Data for review:
-- ==== Sys2Proof/Machine/Copy.lean ====
section
/-! DEFINITION. MAJ 0x35: shape records and the copy engine (spec/05 R108-R112, spec/03 R39, R55, spec/08 R159), and the
access of engines to the memory spaces, which the drain unit shares. -/
namespace Sys2Proof.Machine

/-! ## Shape records (spec/05 Table 5-5) -/

def bitsOf (r : BitVec n) (lo len : Nat) : Nat := (r.extractLsb' lo len).toNat
def sintOf (r : BitVec n) (lo : Nat) : Int := (r.extractLsb' lo 32).toInt

/-- One side of a shape: its space, peer, layout, base and strides. -/
structure Side where
  space : Nat
  peer : Nat
  pl : Bool
  base : Nat
  s1 : Int
  s2 : Int
deriving DecidableEq, Repr

def shapeFmt (r : BitVec 512) : Nat := bitsOf r 8 4
def shapeNdim (r : BitVec 512) : Nat := bitsOf r 14 2
def shapeSc (r : BitVec 512) : Nat := bitsOf r 22 3
def shapeTid (r : BitVec 512) : Nat := bitsOf r 32 32
def shapeExt (r : BitVec 512) (i : Nat) : Nat := bitsOf r (192 + 32 * i) 24
def shapeAux (r : BitVec 512) (i : Nat) : Int := sintOf r (416 + 32 * i)
def shapeSrc (r : BitVec 512) : Side :=
  { space := bitsOf r 0 4, peer := bitsOf r 16 3, pl := r.getLsbD 12, base := bitsOf r 64 64,
    s1 := sintOf r 288, s2 := sintOf r 320 }
def shapeDst (r : BitVec 512) : Side :=
  { space := bitsOf r 4 4, peer := bitsOf r 19 3, pl := r.getLsbD 13, base := bitsOf r 128 64,
    s1 := sintOf r 352, s2 := sintOf r 384 }

/-- The bits of an element of a format, Table 3-1; an MLD code moves its μ array. -/
def fmtBits (c : Nat) : Nat := [32, 16, 16, 8, 8, 8, 32, 4, 16, 8, 64, 64].getD c 8

/-- The reserved fields of a record. -/
def shapeReserved (r : BitVec 512) : Bool :=
  bitsOf r 25 7 ≠ 0 || bitsOf r 216 8 ≠ 0 || bitsOf r 248 8 ≠ 0 || bitsOf r 280 8 ≠ 0 || bitsOf r 480 32 ≠ 0

/-- A side's base is aligned to the element size, or to 4 bytes in PL32. -/
def Side.aligned (x : Side) (fmt : Nat) : Bool := x.base % (if x.pl then 4 else max 1 (fmtBits fmt / 8)) = 0

/-- Whether TSHAPE accepts a record (spec/05 R109) from a crew of a role, or from an agent; `parties` of its convoy. -/
def shapeOk (r : BitVec 512) (role : Option Role) (parties : Nat) : Bool :=
  let src := shapeSrc r
  let dst := shapeDst r
  let fmt := shapeFmt r
  let peerOk (x : Side) : Bool := if x.space = 2 then x.peer < parties else x.peer = 0
  !shapeReserved r && src.space < 6 && dst.space < 6 && fmt < 12 && shapeNdim r < 3 && shapeSc r < 6 &&
    (shapeNdim r ≠ 0 || shapeExt r 1 = 1) && (shapeNdim r = 2 || shapeExt r 2 = 1) &&
    shapeExt r 0 ≠ 0 && shapeExt r 1 ≠ 0 && shapeExt r 2 ≠ 0 && peerOk src && peerOk dst &&
    !(role.isSome && (src.space = 4 || dst.space = 4)) && !(role ≠ some .copy && dst.space = 3) &&
    !((src.pl || dst.pl) && (fmt = 7 || fmt = 10 || fmt = 11)) && !(fmt = 7 && shapeExt r 0 % 2 = 1) &&
    src.aligned fmt && dst.aligned fmt

/-- The bytes of a row of `n` elements. -/
def rowBytes (pl : Bool) (fmt n : Nat) : Nat := if pl then (n + 31) / 32 * 4 * fmtBits fmt else n * fmtBits fmt / 8

/-- An address after a signed step, modulo 2^64. -/
def stepAddr (a : Nat) (d : Int) : Nat := wrapInt 64 ((a : Int) + d)

/-- The rows of a record: their addresses on one side. -/
def Side.rows (x : Side) (disp : Nat) (e1 e2 : Nat) : List Nat :=
  (upto 0 e2).flatMap fun (j : Nat) => (upto 0 e1).map fun (i : Nat) =>
    stepAddr (x.base + disp) ((i : Int) * x.s1 + (j : Int) * x.s2)

/-! ## PL32 (spec/03 R55) -/

/-- The plane words of one group of up to 32 elements. -/
def plGroup (w : Nat) (xs : List Nat) : List Byte :=
  (upto 0 w).flatMap fun j =>
    toBytesLE 4 ((upto 0 32).foldl (fun a i => a + (xs.getD i 0) / 2 ^ (w - 1 - j) % 2 * 2 ^ i) 0)

def toPlanes (w : Nat) (xs : List Nat) : List Byte :=
  (upto 0 ((xs.length + 31) / 32)).flatMap fun g => plGroup w ((xs.drop (32 * g)).take 32)

/-- Element `i` of a row of planes. -/
def planeElem (w : Nat) (row : List Byte) (i : Nat) : Nat :=
  (upto 0 w).foldl (fun a j =>
    let word := fromBytesLE ((row.drop (i / 32 * 4 * w + 4 * j)).take 4)
    a + word / 2 ^ (i % 32) % 2 * 2 ^ (w - 1 - j)) 0

/-- Element `i` of a plain row. -/
def plainElem (w : Nat) (row : List Byte) (i : Nat) : Nat :=
  fromBytesLE ((row.drop (i * w / 8)).take ((w + 7) / 8)) / (if w = 4 then 16 ^ (i % 2) else 1) % 2 ^ w

def rowElem (pl : Bool) (w : Nat) (row : List Byte) (i : Nat) : Nat :=
  if pl then planeElem w row i else plainElem w row i

/-- The bytes of a row of elements. -/
def packRow (pl : Bool) (w : Nat) (xs : List Nat) : List Byte :=
  if pl then toPlanes w xs
  else if w = 4 then
    (upto 0 (xs.length / 2)).map fun i => BitVec.ofNat 8 (xs.getD (2 * i) 0 + 16 * xs.getD (2 * i + 1) 0)
  else xs.flatMap fun x => toBytesLE (w / 8) x

/-- A row converted between the layouts of two sides; the padding of a row of planes is zero (spec/05 R111). -/
def convertRow (src dst : Bool) (fmt n : Nat) (row : List Byte) : List Byte :=
  if !src && !dst then row
  else packRow dst (fmtBits fmt) ((upto 0 n).map fun i => rowElem src (fmtBits fmt) row i)

/-! ## The spaces, as engines reach them -/

/-- Why an engine cannot go on: an address that does not translate, one whose walk has to end first for the engine of a crew,
something that has to come first, a die that relocks (4 for a link that retrains), an uncorrectable word, or another package that no
port reaches. -/
inductive EngErr where
  | trans (va : Nat) (hm : Bool)
  | miss (key va : Nat) (need : Need)
  | wait (w : Wait)
  | held (die : Nat)
  | bad (va : Nat)
  | lost (va : Nat)
deriving DecidableEq, Repr

/-- Whether an error ends an operation whatever the host does (spec/05 R115, spec/13 R239). -/
def EngErr.final : EngErr → Bool | .bad _ => true | .lost _ => true | _ => false

/-- Whether an engine of a crew waits: for a walk, a die or an older access, or for a page that is absent and host-managed,
when the host has not declined to map it (spec/05 R112, spec/13 R231). -/
def State.engineWaits (s : State) (key : Nat) : EngErr → Bool
  | .trans _ hm => hm && (s.core (coreOf key)).hostAsk != some (engineAsk key, true)
  | .miss .. => true
  | .wait _ => true
  | .held _ => true
  | .bad _ => false
  | .lost _ => false

/-- What an error that holds an engine makes it wait for (spec/15 Table 15-5). -/
def EngErr.why : EngErr → Wait | .wait w => w | .held _ => .clock | _ => .walk
def EngErr.heldDie : EngErr → Nat | .held d => d | _ => 4

/-- An engine that waits for a walk has started it, or has been turned away (spec/13 R224, R226). -/
def State.engineMiss (s : State) : EngErr → State
  | .miss key va need =>
    let core := coreOf key
    match s.miss (s.ctxOf key) (engineAsk key) core va need with
    | (.rejected, s) => s.rejectOn core (engineAsk key)
    | (_, s) => s
  | _ => s

/-- Whether the access of an engine of a crew stands turned away (spec/13 R226). -/
def State.engineRejected (s : State) (key : Nat) : Bool := (s.core (coreOf key)).rejected.contains (engineAsk key)

/-- What an engine of a crew has asked of the agent or of the walkers is over. -/
def State.endAsk (s : State) (key : Nat) : State :=
  (s.dropWalks (engineAsk key)).modCore (coreOf key) fun x =>
    { x with hostAsk := x.hostAsk.filter fun y => y.1 != engineAsk key
             rejected := x.rejected.filter fun y => y != engineAsk key }

/-- The address that an error names, with its HM bit. -/
def EngErr.page? : EngErr → Option (Nat × Bool) | .trans va hm => some (va, hm) | _ => none
def stuckAt {α : Type} (x : Except EngErr α) : Option (Nat × Bool) :=
  match x with | .error e => e.page? | .ok _ => none

/-- A range split at line boundaries. -/
def pieces : Nat → Nat → Nat → List (Nat × Nat)
  | 0, _, _ => []
  | _ + 1, _, 0 => []
  | k + 1, a, n => let m := min n (128 - a % 128); (a, m) :: pieces k (a + m) (n - m)

def linePieces (a n : Nat) : List (Nat × Nat) := pieces (n / 128 + 2) a n

/-- The translation of an engine's address through the TLBs and walkers that it shares with the crews of its die; a walk of
its own that has failed faults (spec/05 R112, spec/13 R224). A privileged agent's is physical. -/
def State.engineTr (s : State) (key va : Nat) (need : Need) : Except EngErr (Nat × Attr) :=
  let core := coreOf key
  if (s.crew key).role.isNone then (if s.exists? va then .ok (va, .agent) else .error (.trans va false))
  else if va ≥ 2 ^ 56 then .error (.trans va false)
  else match s.tlbFind core (s.ctxOf key) va with
    | some e => match e.denies need with
      | some _ => .error (.trans va false)
      | none => .ok (e.pa + (va - e.vbase), e.attr)
    | none =>
      match (s.die (dieOfCore core)).walks.find? fun w =>
          s.samePage w (s.ctxOf key) va && w.crew = engineAsk key && w.failed.isSome with
      | some w => match w.failed with
        | some (sub, hm) => .error (if sub = walkLost then .lost va else .trans va (sub = 0 && hm))
        | none => .error (.miss key va need)
      | none => .error (.miss key va need)

/-- An access of an engine comes after older accesses of its crew to the same bytes (spec/12 R220), and waits for a die that
relocks (spec/18 R287). -/
def State.engineHeld (s : State) (key pa n : Nat) (die : Option Nat) : Except EngErr Unit :=
  if (s.crew key).atService [(pa, n)] then .error (.wait .acquire)
  else match die with | some d => .error (.held d) | none => .ok ()

/-- Reads global memory as the copy engine does: L2, then the home (spec/12 Table 12-3). -/
def State.engineRead (s : State) (key : Nat) : List (Nat × Nat) → Except EngErr (List Byte × State)
  | [] => .ok ([], s)
  | (va, n) :: rest => do
    let (pa, a) ← s.engineTr key va .read
    let a := { a with rep := false }
    s.engineHeld key pa n (s.readHeld (coreOf key) a true none pa)
    if s.cutOff pa then .error (.lost va)
    else if s.badAt pa n then .error (.bad va)
    else
      let s := s.charge key 3 (s.readBytes (coreOf key) true none [(a, pa)])
      let (l, s) := s.readL2 (dieOfCore (coreOf key)) a (lineOf pa)
      let (bs, s) ← s.engineRead key rest
      return (((upto (pa % 128) n).map (lineByte l)) ++ bs, s)

/-- What an engine's writes have to wait for: the completion time that they returned, the one that Meridian has to pass, and
whether another package has to acknowledge them (spec/05 R99, R111, spec/12 R206, R208). -/
structure Wrote where
  ct : Nat := 0
  wait : Option Nat := none
  ack : Bool := false
deriving DecidableEq, Repr
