/-- The slices of some dies of a command. The bytes are charged as the engines work them off; an error names the crew whose engine met
it. -/
def State.ampRead (s : State) (ctx slot : Nat) (m : BitVec 512) :
    List (Nat × Nat × CPend) → Except (Nat × EngErr) (List (Nat × List Nat) × State)
  | [] => .ok ([], s)
  | x :: rest =>
    match s.engineRead x.2.1 (linePieces (mapBase (s.amp x.1 ctx slot).map) (8 * 2 ^ mapNl m)) with
    | .error e => .error (x.2.1, e)
    | .ok (bs, t) =>
      match State.ampRead { t with budgets := s.budgets } ctx slot m rest with
      | .error e => .error e
      | .ok (xs, t) => .ok ((x.1, (upto 0 (2 ^ mapNl m)).map fun i => fromBytesLE ((bs.drop (8 * i)).take 8)) :: xs, t)

/-- Amplitudes that follow each other in a line are written together. -/
def joinAmps : List (Nat × DWord) → List (Nat × List Byte)
  | [] => []
  | (i, v) :: rest =>
    match joinAmps rest with
    | (j, bs) :: l =>
      if j = i + 1 && j % 16 ≠ 0 then (i, toBytesLE 8 v.toNat ++ bs) :: l else (i, toBytesLE 8 v.toNat) :: (j, bs) :: l
    | [] => [(i, toBytesLE 8 v.toNat)]

/-- Work on a slice as far as it goes: the state, what the writes wait for, and what stopped it, with the first index that is left. -/
structure AmpPut where
  s : State
  w : Wrote := {}
  err : Option (EngErr × Nat) := none

/-- Works off amplitudes line by line, writing them unless the command only reads, and charges each with its bytes: of memory, and of
a port (spec/24 R333). Once a quantity of the class has reached its limit no further line starts (spec/15 R264). -/
def ampPut (key : Nat) (sc : Scope) (base : Nat) (reads : Bool) (mem port : Nat) : List (Nat × List Byte) → AmpPut → AmpPut
  | [], x => x
  | (i, bs) :: rest, x =>
    if x.s.spent key then { x with err := some (.wait .hold, i) }
    else match if reads then .ok (x.s, {}) else x.s.engineWrite key sc [(base + 8 * i, bs.length)] bs with
      | .error e => { x with err := some (e, i) }
      | .ok (s, w) =>
        ampPut key sc base reads mem port rest
          { x with s := (s.charge key 3 (bs.length / 8 * mem)).charge key 2 (bs.length / 8 * port), w := x.w.and w }

/-- Which of the amplitudes left an engine writes next: a free choice, since it processes its groups in no fixed order and a plain
access may see old and new ones (spec/24 R326, spec/10 R186). -/
def State.ampPick (s : State) (todo : List (Nat × DWord)) : (Nat × DWord → Bool) × State :=
  let now (x : Nat × DWord) : Bool := !(Config.freeBits (s.freeIx + x.1)).getLsbD 0
  let t := { s with freeIx := s.freeIx + todo.foldl (fun n x => max n (x.1 + 1)) 0 }
  (if todo.any now then now else fun _ => true, t)

/-! ### Exchanges (spec/24 R329-R334) -/

/-- The exchanges of a command under a map. -/
def ampSwaps (cmd : AmpCmd) (m : BitVec 512) : List (BitVec 512 × Nat × Nat) :=
  match cmd with
  | .gate k _ _ g => swapsOf (gateTgts g k) (gateTgts g k) m
  | .swap q1 q2 =>
    let a := mapBit m q1
    let b := mapBit m q2
    if a = b then [] else [(m, max a b, min a b)]
  | _ => []
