/-- The handler task of a report that stands in the ring at an address (spec/13 R236, Table 8-1): it continues the faulting
crew's strand, whose entry stays the faulting task's (spec/16 R268). What the host has answered about the fault goes with it, so that the
agent may ask about the handler's own (R231). -/
def State.makeHandler (s : State) (core key : Nat) (r : Report) (va : Nat) : State :=
  let c := s.crew key
  let t := s.taskOf key
  let l := s.launch t.launch
  let e := s.ctxEntry t.ctx
  let base := ctxHeap e + c.task.setWidth 64 * ctxHeapSize e
  let h : Task :=
    { launch := t.launch, root := c.task, ctx := t.ctx, shape := packetHsh l.packet, entry := packetHentry l.packet, ped := c.ped,
      seed := c.seed, args := [BitVec.ofNat 32 va, BitVec.ofNat 32 (va / 2 ^ 32)] ++ (packetArgs l.packet).drop 2,
      arenaBase := base, arenaNext := base, arenaEnd := base + ctxHeapSize e, handlerOf := some (key, r),
      die := dieOfCore core }
  let k := s.nextTask
  ({ s with nextTask := k + 1 }.setTask k h).modCore core fun x =>
    { x with handlers := x.handlers ++ [k], reports := x.reports.filter (fun y => y != (key, r))
             hostAsk := x.hostAsk.filter fun y => y.1 != key }

/-- HANDLER_TASK_START: the oldest report of a core goes to the fault ring and a handler task is made for it; the oldest
handler task that waits is placed (spec/13 R236). A report for which the ring has no room waits; one that cannot be
written ends the task. -/
def execHandlerTaskStart (core : Nat) (s : State) : Host.Outcome State Fault Refusal :=
  eventOn (dieOfCore core) s fun s =>
    let s := match s.headReport core with
      | none => s
      | some (key, r) =>
        if s.service core key r ≠ Service.hand || !s.handleable key r then s
        else match s.ringPut (s.ctxOf key) r with
          | .full => s
          | .impossible => s.doomCrew key r true
          | .wrote s va => s.makeHandler core key r va
    s.placeHandler core

/-- HANDLER_PLACE_TIMEOUT: a handler task has not been placed 10^9 ticks after its report; the faulting task ends (spec/13
R236). -/
def execHandlerPlaceTimeout (core : Nat) (s : State) : Host.Outcome State Fault Refusal :=
  eventOn (dieOfCore core) s fun s =>
    let late (r : Report) : Bool := r.tick + Config.handlerLimit ≤ s.meridian
    let waits := (s.core core).handlers.findSome? fun h => ((s.task h).handlerOf.filter fun y => late y.2).map fun y => (h, y)
    match waits with
    | some (h, key, r) =>
      let s := { s with tasks := Tbl.del s.tasks h }.modCore core fun x => { x with handlers := x.handlers.erase h }
      s.doomCrew key r true
    | none => match s.headReport core with
      | some (key, r) =>
        if s.service core key r = Service.hand && s.handleable key r && late r then s.doomCrew key r false else s
      | none => s

/-- FRET's checks (spec/10 R193, spec/13 R234): whether a resumption of a crew is refused. -/
def Crew.refuses (c : Crew) (how : FretHow) (pc : DWord) : Bool :=
  match c.report with
  | none => true
  | some r => match how with
    | .pc => pc = c.pc + 12 && !r.pr
    | .retry => !r.pr
    | .region => !r.rg
    | .endTask => false

/-- A byte of memory as an agent of a die reads it: dirty in the die's L2, or at home (spec/12 R207). -/
def State.agentByte (s : State) (die pa : Nat) : Byte :=
  let x := s.l2 die (lineOf pa)
  if x.dirtyMask.getLsbD (pa % 128) then lineByte x.dirty (pa % 128) else s.mem.read pa
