-- ==== Sys2Proof/Machine/Priv.lean ====
section
/-! DEFINITION. MAJ 0xC0 to 0xC3: the privileged instructions, but for the services of FWCALL (spec/10 R191-R195, spec/13
R240, R241). -/
namespace Sys2Proof.Machine

/-- Writes a 32-bit uniform result: a status code of Table 10-5, or a wake code. -/
def State.status (s : State) (key : Nat) (f : Ctl) (d : Operand) (code : Nat) : State :=
  s.modCrew key fun c => c.writeDst false d (c.effLanes f) fun _ => BitVec.ofNat 64 code

/-- A physical address: bits [63:60] are zero (spec/13 R225). -/
def physOk (pa align n : Nat) : Bool := pa % align = 0 && pa + n ≤ 2 ^ 60

/-! ## The party save area, Table 13-4 (spec/13 R241) -/

def pageUp (n : Nat) : Nat := (n + 4095) / 4096 * 4096

/-- Offsets of the sections of an area: crew blocks, registers, scratchpad, weight store, accumulator, and its end. -/
structure AreaMap where
  crews : Nat
  regs : Nat
  scratch : Nat
  weight : Nat
  acc : Nat
  total : Nat
deriving DecidableEq, Repr

def regBytes (lanes regs : Nat) : Nat := lanes / 32 * regs * 128 + 256 + 896

def areaMap (shapes : List (Nat × Nat)) (scratch weight tiles : Nat) : AreaMap :=
  let regs := 4096 + 8192 * shapes.length
  let scr := regs + pageUp (shapes.foldl (fun n x => n + regBytes x.1 x.2) 0)
  let wst := scr + pageUp scratch
  let acc := wst + pageUp weight
  { crews := 4096, regs := regs, scratch := scr, weight := wst, acc := acc, total := acc + 131072 * tiles }

def roleCode (r : Option Role) : Nat := match r with | some .copy => 0 | some .tile => 1 | _ => 2

/-- The party's shape entry, its low 64 bits (Table 15-3). -/
def Party.shapeWord (p : Party) (convoy : Nat) : Nat :=
  (convoy - 1) + (p.crews.length - 1) * 2 ^ 3 + p.tiles * 2 ^ 7 + p.scratchLen / 128 * 2 ^ 16 + p.weightLen / 128 * 2 ^ 32

/-- A ring's 208 bytes: N, the indices with their lap bits, and three bytes for each slot (DESIGN CHOICE, log 30). -/
def slotCode : SlotState → Nat | .free => 0 | .held => 1 | .pend => 2 | .full => 3 | .taken => 4
def slotOf? : Nat → SlotState | 1 => .held | 2 => .pend | 3 => .full | 4 => .taken | _ => .free
def Ring.fields (g : Ring) (base : Nat) : List Field :=
  [(base, 1, g.slots.length), (base + 1, 1, g.prod), (base + 2, 1, g.cons),
   (base + 3, 1, (boolWord g.pl).toNat + 2 * (boolWord g.cl).toNat)] ++
    (g.slots.zip (upto 0 g.slots.length)).map fun x =>
      (base + 8 + x.2, 1, slotCode x.1.st + 8 * (boolWord x.1.f).toNat + 16 * (boolWord x.1.e).toNat)

/-- A barrier object's 8 bytes: EXPECT, PENDING and PHASE (DESIGN CHOICE, log 30). -/
def Barrier.word (b : Barrier) : Nat := b.expect + b.pending * 2 ^ 8 + (boolWord b.phase).toNat * 2 ^ 16

/-- The header of an area. The unlisted bytes from 3,840 on name the task and the party number (DESIGN CHOICE,
log 30). -/
def Party.headerFields (p : Party) (cs : List Crew) (convoy : Nat) : List Field :=
  [(0, 4, 1), (4, 4, p.ctx), (8, 8, p.shapeWord convoy), (3840, 8, p.task), (3848, 8, p.number)] ++
    ((cs.zip (upto 0 cs.length)).flatMap fun x =>
      [(64 + 12 * x.2, 4, roleCode x.1.role), (68 + 12 * x.2, 4, x.1.lanes), (72 + 12 * x.2, 4, x.1.regc)]) ++
    (p.shapes.map fun x => (1024 + 64 * x.1, 64, x.2.toNat)) ++
    (p.bars.map fun x => (2048 + 8 * x.1, 8, x.2.word)) ++
    p.rings.flatMap fun x => x.2.fields (2176 + 208 * x.1)

def StackEntry.fields (e : StackEntry) (base : Nat) : List Field :=
  match e with
  | .join rpc m dv fm => [(base, 8, rpc.toNat), (base + 8, 4, fm.toNat), (base + 12, 4, 1 + 2 * (boolWord dv).toNat), (base + 16, 128, m.toNat)]
  | .pending pc m fm => [(base, 8, pc.toNat), (base + 8, 4, fm.toNat), (base + 12, 4, 0), (base + 16, 128, m.toNat)]

/-- One crew's block; the stack's oldest entry comes first (DESIGN CHOICE, log 30). -/
def Crew.blockFields (c : Crew) (base : Nat) : List Field :=
  let r := c.report.getD { cause := 0, pr := false, rg := c.restart, verdict := 0 }
  let flags := (boolWord r.rg).toNat + 2 * (boolWord r.pr).toNat + 4 * (boolWord c.inRegion).toNat + 8 * (c.runPos % 32) +
    256 * (boolWord c.ticket.isSome).toNat + 512 * (boolWord c.tlink.isSome).toNat + 1024 * (boolWord c.report.isSome).toNat
  let link := match c.tlink with | some (id, n) => id + n * 16 | none => 0
  let st := c.stack.reverse
  [(base, 8, c.pc.toNat), (base + 8, 8, c.epc.toNat), (base + 16, 8, c.dix.toNat + (boolWord c.wrapped).toNat * 2 ^ 63),
   (base + 24, 8, c.ct), (base + 32, 4, c.fmt.toNat), (base + 36, 4, flags),
   (base + 40, 1, c.loads.length), (base + 41, 1, c.stores.length), (base + 42, 1, c.cops.length), (base + 43, 1, c.tops.length),
   (base + 44, 4, link), (base + 48, 8, (c.ticket.getD 0).toNat), (base + 56, 4, st.length), (base + 64, 64, c.ped.toNat),
   (base + 128, 128, c.mask.toNat), (base + 256, 128, c.live.toNat)] ++
    (match c.report with | some r => r.fields.map fun x => (base + 384 + x.1, x.2) | none => []) ++
    (st.zip (upto 0 st.length)).flatMap fun x => x.1.fields (base + 576 + 144 * x.2)

/-- The registers of a crew: lane registers in units of 32 lanes, slice by slice, then s registers, then p0 to p6. -/
def Crew.regFields (c : Crew) (base : Nat) : List Field :=
  let vs := c.lanes / 32 * c.regc * 128
  (c.vregs.map fun x =>
    let reg := x.1 / 1024
    let lane := x.1 % 1024
    (base + ((lane / 32 * c.regc + reg) * 32 + lane % 32) * 4, 4, x.2.toNat)) ++
    (c.sregs.map fun x => (base + vs + 4 * x.1, 4, x.2.toNat)) ++
    c.preds.map fun x => (base + vs + 256 + 128 * x.1, 128, x.2.toNat)

def Party.tileFields (p : Party) (base : Nat) : List Field := p.acc.map fun x => (base + 8 * x.1, 8, x.2.toNat)

def shapesOf (cs : List Crew) : List (Nat × Nat) := cs.map fun c => (c.lanes, c.regc)

/-- Where each crew's registers begin. -/
def regBases : Nat → List (Nat × Nat) → List Nat
  | _, [] => []
  | b, x :: rest => b :: regBases (b + regBytes x.1 x.2) rest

Description of the task: Please show the lines of the material that contain the string "packRow".

Task output:
def packRow (pl : Bool) (w : Nat) (xs : List Nat) : List Byte :=
  else packRow dst (fmtBits fmt) ((upto 0 n).map fun i => rowElem src (fmtBits fmt) row i)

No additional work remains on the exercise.